Photo: Pintrest/Samsung

“So many cues, yet it seems you don’t know how to start. Pretty silly actually as how you start is not important. Nothing could matter less. The only thing that matters is that you start”, she says in her matter of fact way,  Do-ris the deer

“It is important to experience joy”, the radio speaks in between.

“And now you jump in to fear and pressure, realizing that no, you probably have not allowed yourself to experience joy the past months, you have filled it all up with the so called important things and joy was not on that list. The only thing you feel now is that you are not even living up to allowing yourself to feel joy. Down in the basement the elevator goes. Oh, was it already in the basement? Hmmmmm…. can it maybe move sideways down there? Bog itself deeper in the mud of pressure and anxiety? No? Not possible? Well, that’s at least awesome!”

Up head the ravens and crows are having their usual dusk discussions. Who is sitting where, in what tree, why, why not, goodnight and all that.

Do-ris is looking out at me from across  the snow filled glen.

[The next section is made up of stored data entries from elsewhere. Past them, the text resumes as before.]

/-- Everything that may happen next. -/
def State.agents (s : State) : List Agent :=
  [s.events.map .event, s.liveCores.map .core, s.liveControls.map .control, s.inputAgent,
    (s.accs.filter fun a => s.canPass a.id).map fun a => .port a.id].flatten

/-- Take the first input: an event of the platform, or a message that now travels inwards. -/
def State.takeInput (s : State) : Host.Outcome State Fault Refusal :=
  match s.inputs with
  | [] => .next s
  | .event i :: r =>
    if Instr.outside i then
      onNext (exec i { s with inputs := r }) fun q => if q.inputLasts i then { q with inputs := .event i :: q.inputs } else q
    else .next { s with inputs := r }
  | .net p e m :: r => .next { s with inputs := r, net := s.net ++ [⟨s.next, true, p, e, m⟩], next := s.next + 1 }
  | .barRead vf off :: r => .next (State.barRead { s with inputs := r } vf off)
  | .barWrite vf off v :: r => .next (State.barWrite { s with inputs := r } vf off v)
  | .access o pa n op :: r => .next (State.enter { s with inputs := r } o pa n op)
  | .peers l :: r => .next { s with inputs := r, answers := l }

/-- One agent acts. -/
def State.act (s : State) (a : Agent) : Host.Outcome State Fault Refusal :=
  match a with
  | .event e => e.run s
  | .core c => s.coreCycle c
  | .control c => s.controlTurn c
  | .input => s.takeInput
  | .port k => .next (s.pass k)

/-- Which of the agents acts: `sched` says, else the only one does, else the choice is free (log 5). -/
def State.choose (s : State) (l : List Agent) : State × Option Agent :=
  match s.sched with
  | n :: r => ({ s with sched := r }, l[n % l.length]?)
  | [] =>
    match l with
    | [a] => (s, some a)
    | _ => ({ s with free := s.free + 1 }, l[Config.nextAgent s.free % l.length]?)

/-! ### What comes about at once -/

/-- A thread whose request was refused a place parks, and leaves its slot once it is at rest (R29). -/
def State.evictThread (s : State) (uid out : Nat) : State :=
  let t := s.thread uid
  if !has s.threads uid || !t.inSlot then s
  else
    let s := if t.park = .run then s.onThread uid fun t => { t with park := .own out, parkedAt := s.now } else s
    if s.atRest uid then (s.vacate uid (.block t.core)).fill t.cc t.core t.slot else s

/-- A pairing that every neighbour is ready for ends, and a core whose conditions hold begins its next step, in the first
instant in which that is so (R242, R252). -/
def State.settleStep (s : State) (core : Nat) : State :=
  let s := if s.mayPair core then s.pair core else s
  if s.canAdvance core then s.advanceStep core else s

/-- What comes about by itself before anything else acts: neighbours pair and steps begin (R242, R252), overflowed requests take
free places (R29), spilled tasks return (R36), placements end (R234), evicted threads leave their slots (R29), transfers that
have waited for others to merge with read (R231), and queue entries, launches and revocations whose writes are made end. -/
def State.settle (s : State) : State :=
  let s := forEach (fun (e : Nat × Core) s => State.settleStep s e.1) s.cores s
  let s := (if s.overflow.isEmpty then s else s.refill).refillDeques.settlePlacing
  let s := s.settleEvents.settleLaunches.settleReads.settleRevokes
  forEach (fun (a : Acc) s => match a.owner with
    | .thread u => s.evictThread u a.out
    | _ => s) s.overflow s

end Sys2Proof.Machine
end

“Let your wings unfold, shake them, let them drop around you like a cape filled with the warm holding of all the angelic light beings surrounding you. The entire choir of Sacred Fierceness. It is time to see that only darkness can hold the light, the stars in the sky. And the closer to the light, the lighter the darkness. The darker the darkness, the more intense the light.”

I stand up, reach my arms out and up, swirl, turn, bow.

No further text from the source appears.